After finding the line with "def execCheckpointPass (nsid" in the entries below, retype exactly each line from there through the line with "of a copy. -/", including that final line.

### Records for this exercise ###

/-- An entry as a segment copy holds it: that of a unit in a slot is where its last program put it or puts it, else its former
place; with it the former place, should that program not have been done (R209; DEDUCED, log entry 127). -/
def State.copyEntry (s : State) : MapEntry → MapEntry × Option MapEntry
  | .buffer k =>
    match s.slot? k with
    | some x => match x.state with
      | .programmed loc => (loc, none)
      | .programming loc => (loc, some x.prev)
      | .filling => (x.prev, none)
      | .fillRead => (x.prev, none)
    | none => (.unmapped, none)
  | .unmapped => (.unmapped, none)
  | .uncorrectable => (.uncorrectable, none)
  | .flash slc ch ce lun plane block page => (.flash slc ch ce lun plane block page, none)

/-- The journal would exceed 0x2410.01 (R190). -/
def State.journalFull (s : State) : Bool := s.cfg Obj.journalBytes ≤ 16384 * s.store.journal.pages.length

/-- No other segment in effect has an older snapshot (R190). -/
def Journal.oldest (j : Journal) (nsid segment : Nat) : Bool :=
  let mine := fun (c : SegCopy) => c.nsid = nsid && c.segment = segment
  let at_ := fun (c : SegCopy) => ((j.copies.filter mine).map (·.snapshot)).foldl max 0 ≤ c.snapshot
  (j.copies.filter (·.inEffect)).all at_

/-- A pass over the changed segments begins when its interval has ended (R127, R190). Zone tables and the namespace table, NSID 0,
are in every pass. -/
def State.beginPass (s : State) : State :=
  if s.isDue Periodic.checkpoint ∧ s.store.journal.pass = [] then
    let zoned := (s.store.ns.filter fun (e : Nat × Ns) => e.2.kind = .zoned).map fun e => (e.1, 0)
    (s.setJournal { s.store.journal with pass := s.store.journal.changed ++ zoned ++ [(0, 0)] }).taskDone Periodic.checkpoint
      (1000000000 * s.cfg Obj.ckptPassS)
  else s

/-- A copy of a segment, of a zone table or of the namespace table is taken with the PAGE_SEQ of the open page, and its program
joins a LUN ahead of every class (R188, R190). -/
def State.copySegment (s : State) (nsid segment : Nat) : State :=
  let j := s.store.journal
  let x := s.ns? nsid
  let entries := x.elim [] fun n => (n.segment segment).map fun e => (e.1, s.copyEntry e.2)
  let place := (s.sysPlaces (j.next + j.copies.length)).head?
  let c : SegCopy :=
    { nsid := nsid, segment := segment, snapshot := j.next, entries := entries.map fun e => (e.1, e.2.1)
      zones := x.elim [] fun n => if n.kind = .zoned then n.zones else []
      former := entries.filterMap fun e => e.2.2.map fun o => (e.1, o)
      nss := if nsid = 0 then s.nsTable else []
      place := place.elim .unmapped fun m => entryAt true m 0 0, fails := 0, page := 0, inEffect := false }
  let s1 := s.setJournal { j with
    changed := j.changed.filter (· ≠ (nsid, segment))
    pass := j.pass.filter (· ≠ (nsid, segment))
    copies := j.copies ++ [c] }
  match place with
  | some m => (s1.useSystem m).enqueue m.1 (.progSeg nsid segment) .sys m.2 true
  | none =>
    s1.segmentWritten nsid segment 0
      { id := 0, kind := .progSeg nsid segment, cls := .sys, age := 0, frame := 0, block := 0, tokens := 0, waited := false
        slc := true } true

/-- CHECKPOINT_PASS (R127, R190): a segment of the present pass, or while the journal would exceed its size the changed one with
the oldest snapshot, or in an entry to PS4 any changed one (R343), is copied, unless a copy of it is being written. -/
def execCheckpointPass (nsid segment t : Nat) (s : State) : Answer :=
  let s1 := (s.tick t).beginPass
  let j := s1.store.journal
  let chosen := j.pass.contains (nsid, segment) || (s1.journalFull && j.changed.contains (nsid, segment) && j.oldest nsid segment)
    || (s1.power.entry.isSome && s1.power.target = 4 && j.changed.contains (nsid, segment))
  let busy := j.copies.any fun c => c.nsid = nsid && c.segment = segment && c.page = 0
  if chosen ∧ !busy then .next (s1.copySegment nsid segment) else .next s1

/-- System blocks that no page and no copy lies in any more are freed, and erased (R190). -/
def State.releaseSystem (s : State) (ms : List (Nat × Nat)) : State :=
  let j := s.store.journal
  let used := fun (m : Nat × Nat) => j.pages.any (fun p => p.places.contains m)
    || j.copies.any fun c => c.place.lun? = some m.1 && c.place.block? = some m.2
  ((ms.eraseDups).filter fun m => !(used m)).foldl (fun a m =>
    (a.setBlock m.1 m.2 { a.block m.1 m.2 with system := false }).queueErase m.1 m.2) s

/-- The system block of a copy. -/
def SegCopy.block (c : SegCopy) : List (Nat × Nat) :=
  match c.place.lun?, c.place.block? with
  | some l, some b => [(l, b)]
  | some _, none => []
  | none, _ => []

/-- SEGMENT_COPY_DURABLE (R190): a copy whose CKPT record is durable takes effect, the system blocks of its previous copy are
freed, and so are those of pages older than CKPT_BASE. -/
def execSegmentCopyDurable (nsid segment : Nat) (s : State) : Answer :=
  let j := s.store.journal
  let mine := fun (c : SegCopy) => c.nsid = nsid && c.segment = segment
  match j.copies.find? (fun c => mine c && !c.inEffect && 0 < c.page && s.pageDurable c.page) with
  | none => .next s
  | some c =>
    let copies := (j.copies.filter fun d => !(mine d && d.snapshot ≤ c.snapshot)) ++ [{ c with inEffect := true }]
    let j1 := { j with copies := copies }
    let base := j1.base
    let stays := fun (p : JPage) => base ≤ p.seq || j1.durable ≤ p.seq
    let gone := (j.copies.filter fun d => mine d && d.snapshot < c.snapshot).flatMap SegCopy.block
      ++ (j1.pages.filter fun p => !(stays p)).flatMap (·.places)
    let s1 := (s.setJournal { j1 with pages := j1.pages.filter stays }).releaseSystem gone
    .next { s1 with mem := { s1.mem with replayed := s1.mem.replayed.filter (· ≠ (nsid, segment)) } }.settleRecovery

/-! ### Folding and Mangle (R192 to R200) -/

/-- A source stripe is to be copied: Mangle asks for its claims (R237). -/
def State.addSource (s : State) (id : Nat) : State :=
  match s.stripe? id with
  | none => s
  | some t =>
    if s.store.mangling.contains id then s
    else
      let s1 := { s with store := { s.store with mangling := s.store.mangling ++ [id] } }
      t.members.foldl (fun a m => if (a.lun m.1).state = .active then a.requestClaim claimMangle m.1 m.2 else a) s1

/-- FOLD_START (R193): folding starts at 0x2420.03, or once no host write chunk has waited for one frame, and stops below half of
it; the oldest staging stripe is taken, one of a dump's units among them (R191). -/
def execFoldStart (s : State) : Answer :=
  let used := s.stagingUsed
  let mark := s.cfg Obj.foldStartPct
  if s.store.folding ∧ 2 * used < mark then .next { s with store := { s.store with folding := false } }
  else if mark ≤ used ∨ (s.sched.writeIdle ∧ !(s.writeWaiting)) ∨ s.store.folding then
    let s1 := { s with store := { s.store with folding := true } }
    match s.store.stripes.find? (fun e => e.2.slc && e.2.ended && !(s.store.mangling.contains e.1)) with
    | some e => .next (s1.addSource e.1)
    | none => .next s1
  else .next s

###

**Solved problem**
def execCheckpointPass (nsid segment t : Nat) (s : State) : Answer :=
  let s1 := (s.tick t).beginPass
  let j := s1.store.journal
  let chosen := j.pass.contains (nsid, segment) || (s1.journalFull && j.changed.contains (nsid, segment) && j.oldest nsid segment)
    || (s1.power.entry.isSome && s1.power.target = 4 && j.changed.contains (nsid, segment))
  let busy := j.copies.any fun c => c.nsid = nsid && c.segment = segment && c.page = 0
  if chosen ∧ !busy then .next (s1.copySegment nsid segment) else .next s1

/-- System blocks that no page and no copy lies in any more are freed, and erased (R190). -/
def State.releaseSystem (s : State) (ms : List (Nat × Nat)) : State :=
  let j := s.store.journal
  let used := fun (m : Nat × Nat) => j.pages.any (fun p => p.places.contains m)
    || j.copies.any fun c => c.place.lun? = some m.1 && c.place.block? = some m.2
  ((ms.eraseDups).filter fun m => !(used m)).foldl (fun a m =>
    (a.setBlock m.1 m.2 { a.block m.1 m.2 with system := false }).queueErase m.1 m.2) s

/-- The system block of a copy. -/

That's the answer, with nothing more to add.